AFP officers from the Brisbane JACET, identified the man as the person using the account.

Police arrested the man at a shopping centre and found child abuse material on his mobile phone. Child abuse material was also located on a second mobile phone, following a search warrant executed at the man’s home.

Further investigations conducted by Brisbane JACET revealed the man was in contact with a woman in the United States who was allegedly abusing a child.

Through the AFP International Network information was provided to US Homeland Security Investigations (HSI), resulting inHSI Special Agents executing a search warrant in April 2021 at a home in Florida, where the woman was arrested and a child was rescued from further abuse

On 16 September 2022, the man pleaded guilty in the Brisbane District Court to eight offences including:

  • Three counts of using a carriage service to transmit child abuse material, contrary to section 474.22(1)(a)(iii) of the Criminal Code 1995 (Cth);
  • Two counts of using a carriage service to cause child abuse material to be transmitted to self, contrary to section 474.22(1)(a)(ii) of the Criminal Code 1995 (Cth);
  • One count of possessing or controlling child abuse material obtained or accessed using a carriage service, contrary to section 474.22A(1) of the Criminal Code 1995 (Cth);
  • One count of encouraging an aggravated offence against sections 272.10(1)(a)(iii) and (b)(ii), that offence being causing a person to engage in sexual activity with a child outside Australia, where that person is in a position of trust or authority in relation to that child, contrary to section 272.19(1) of the Criminal Code 1995 (Cth) and;
  • One count of making child exploitation material, contrary to section 228B of the Criminal Code 1899 (Qld)

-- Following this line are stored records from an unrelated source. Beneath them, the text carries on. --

-- ==== Sys2Proof/Machine/Store.lean ====
section
/-!
DEFINITION. The programming session of the settings store (spec/10, R167 to R172): the commands OPEN, STAGE, BURN,
CLOSE, BURN_COMPLETION and VPP_LOST.
-/

namespace Sys2Proof.Machine

/-- Changes the programming session. -/
def State.mapSession (s : State) (f : Session → Session) : State := { s with session := f s.session }

/-- The VPP pin as sensed. -/
def State.senseVpp (s : State) (present : Bool) : State := { s with pins := { s.pins with vpp := present } }

/-- The station is UNCOMMISSIONED: where programming requests are taken (R167). -/
def Station.programmable : Station → Bool
  | .uncommissioned _ => true
  | _ => false

/-- A programming request outside UNCOMMISSIONED is answered REFUSED and changes nothing (R167). -/
def State.programming (s : State) (code : Byte) (take : State → State) : State :=
  if s.station.programmable then take s else s.respond .refused code []

/-- OPEN as judged (R168). -/
def State.openJudged (s : State) : State :=
  if isCommissioned s.store then s.respond .frozen 0x10 []
  else if !s.pins.vpp then s.respond .refused 0x10 []
  else
    (s.mapSession fun x =>
      match x.phase with
      | .closed => { x with phase := .opened, staged := none }
      | .opened => x
      | .burning => x).respond .ok 0x10 []

/-- OPEN (R168), with VPP as sensed at its taking. DESIGN CHOICE (log entry 23): the level is sensed whatever the answer,
and a level of absent that comes with an OPEN answered BUSY leaves a running burn alone, which `execVppLost` alone ends
for want of VPP (R172). -/
def execOpenSession (vpp : Bool) (s : State) : Host.Outcome State Fault Refusal :=
  .next ((s.senseVpp vpp).request 0x10 fun x => x.programming 0x10 State.openJudged)

/-- STAGE as judged: NOT_OPEN before RANGE (R169). -/
def State.stageJudged (s : State) (cell value : Byte) : State :=
  if s.session.phase = .closed then s.respond .notOpen 0x11 []
  else if h : cell.toNat < 26 then
    (s.mapSession fun x => { x with staged := some (⟨cell.toNat, h⟩, value) }).respond .ok 0x11 []
  else s.respond .range 0x11 []

/-- STAGE (R169). -/
def execStage (cell value : Byte) (s : State) : Host.Outcome State Fault Refusal :=
  .next (s.request 0x11 fun x => x.programming 0x11 fun y => y.stageJudged cell value)

/-- A burn that fails: the cell is unchanged, the last burn is FAILED, the session is CLOSED and the staged pair is
dropped (R170, R172). -/
def Session.fail (_ : Session) : Session := { phase := .closed, staged := none, lastBurn := .failed }

/-- BURN as judged (R170). -/
def State.burnJudged (s : State) : State :=
  if s.session.phase = .closed then s.respond .notOpen 0x12 []
  else if s.session.staged.isNone then s.respond .refused 0x12 []
  else if !s.pins.vpp then (s.mapSession Session.fail).respond .burnFailed 0x12 []
  else
    ({ s.mapSession fun x => { x with phase := .burning } with
        timebase := { s.timebase with burnClocks := 0 } }).respond .ok 0x12 []

/-- BURN (R170), with VPP as sensed at its taking. DESIGN CHOICE (log entry 23): the level is sensed whatever the answer,
and a level of absent that comes with a BURN answered BUSY leaves a running burn alone, which `execVppLost` alone ends
for want of VPP (R172). -/
def execBurn (vpp : Bool) (s : State) : Host.Outcome State Fault Refusal :=
  .next ((s.senseVpp vpp).request 0x12 fun x => x.programming 0x12 State.burnJudged)

/-- CLOSE (R171). -/
def execClose (s : State) : Host.Outcome State Fault Refusal :=
  .next (s.request 0x13 fun x =>
    x.programming 0x13 fun y =>
      (y.mapSession fun z => { z with phase := .closed, staged := none }).respond .ok 0x13 [])

/-- The store with a staged pair burned in: old value ORed with staged value (R162, R170). -/
def burnIn (cells : Vector Byte 26) (staged : Option (CellNo × Byte)) : Vector Byte 26 :=
  match staged with
  | none => cells
  | some (c, v) => update cells c fun old => old ||| v

/-- The burn is complete: the session is OPEN again, or CLOSED once the store is commissioned (R170). -/
def State.completeBurn (s : State) : State :=
  let cells := burnIn s.store s.session.staged
  { s with
    store := cells
    session :=
      { phase := if isCommissioned cells then .closed else .opened, staged := none, lastBurn := .done }
    timebase := { s.timebase with burnClocks := 0 } }

/-- A burn is running. -/
def State.burning (s : State) : Bool := s.running && decide (s.session.phase = .burning)

/-- BURN_COMPLETION (R170): 4 ms after the request. -/
def execBurnCompletion (s : State) : Host.Outcome State Fault Refusal :=
  if s.burning then .next s.completeBurn else .next s

/-- VPP_LOST (R172): a running burn fails at once; with no burn running the session is unchanged. -/
def execVppLost (s : State) : Host.Outcome State Fault Refusal :=
  if s.burning then
    .next { (s.senseVpp false).mapSession Session.fail with timebase := { s.timebase with burnClocks := 0 } }
  else .next (s.senseVpp false)

end Sys2Proof.Machine
end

The man was sentenced to 12 years’ imprisonment with a non-parole period of six years.

AFP Detective Acting Superintendent Kurt Wesche said the investigation showed how vital the AFP International Networks was in protecting children in Australia and around the world.

“It takes a network to break a network, which is why these international partnerships are essential to our goal in stopping child exploitation and sexual abuse,” Detective Acting Superintendent Wesche said.

U.S. Homeland Security Investigations (HSI) Regional Attaché Ernest Verina said HSI valued working with Australian partners to take all necessary actions to identify and prosecute offenders who harm children and rescue those children from further harm.

“Law enforcement and the communities we serve need to all remain ever vigilant against online threats to those who are the most vulnerable,” HSI Attaché Verina said.

The AFP and its partners are committed to stopping child exploitation and abuse and the Australian Centre to Counter Child Exploitation is driving a collaborative national approach to combatting child abuse.

The ACCCE brings together specialist expertise and skills in a central hub, supporting investigations into online child sexual exploitation and developing prevention strategies focused on creating a safer online environment.

Members of the public who have information about people involved in child abuse and exploitation are urged to call Crime Stoppers on 1800 333 000 or www.accce.gov.au/report. If you know abuse is happening right now or a child is at risk, call police immediately on 000.

Research conducted by the ACCCE in 2020 revealed only about half of parents talked to their children about online safety.

An award-winning podcast launched last year by the ACCCE 'Closing The Net' is working to change that, showcasing that knowledge is power and that our only chance to help prevent this issue is if we bring a 'whole-of-community' response.

The podcast series offers valuable tips and advice on how to keep kids safe online. Listen to the Closing The Net podcast on your favourite streaming platform.

If you or someone you know are impacted by child sexual abuse and online exploitation there are support services available at www.accce.gov.au/support.

Advice and support for parents and carers about how they can help protect children online can be found at www.thinkuknow.org.au, an AFP-led education program designed to prevent online child sexual exploitation.

Note to media:

Use of term 'CHILD ABUSE' MATERIAL NOT 'CHILD PORNOGRAPHY'

The correct legal term is Child Abuse Material – the move to this wording was among amendments to Commonwealth legislation in 2019 to more accurately reflect the gravity of the crimes and the harm inflicted on victims.

Use of the phrase "child pornography" is inaccurate and benefits child sex abusers because it:

  • indicates legitimacy and compliance on the part of the victim and therefore legality on the part of the abuser; and
  • conjures images of children posing in 'provocative' positions, rather than suffering horrific abuse.

Every photograph or video captures an actual situation where a child has been abused.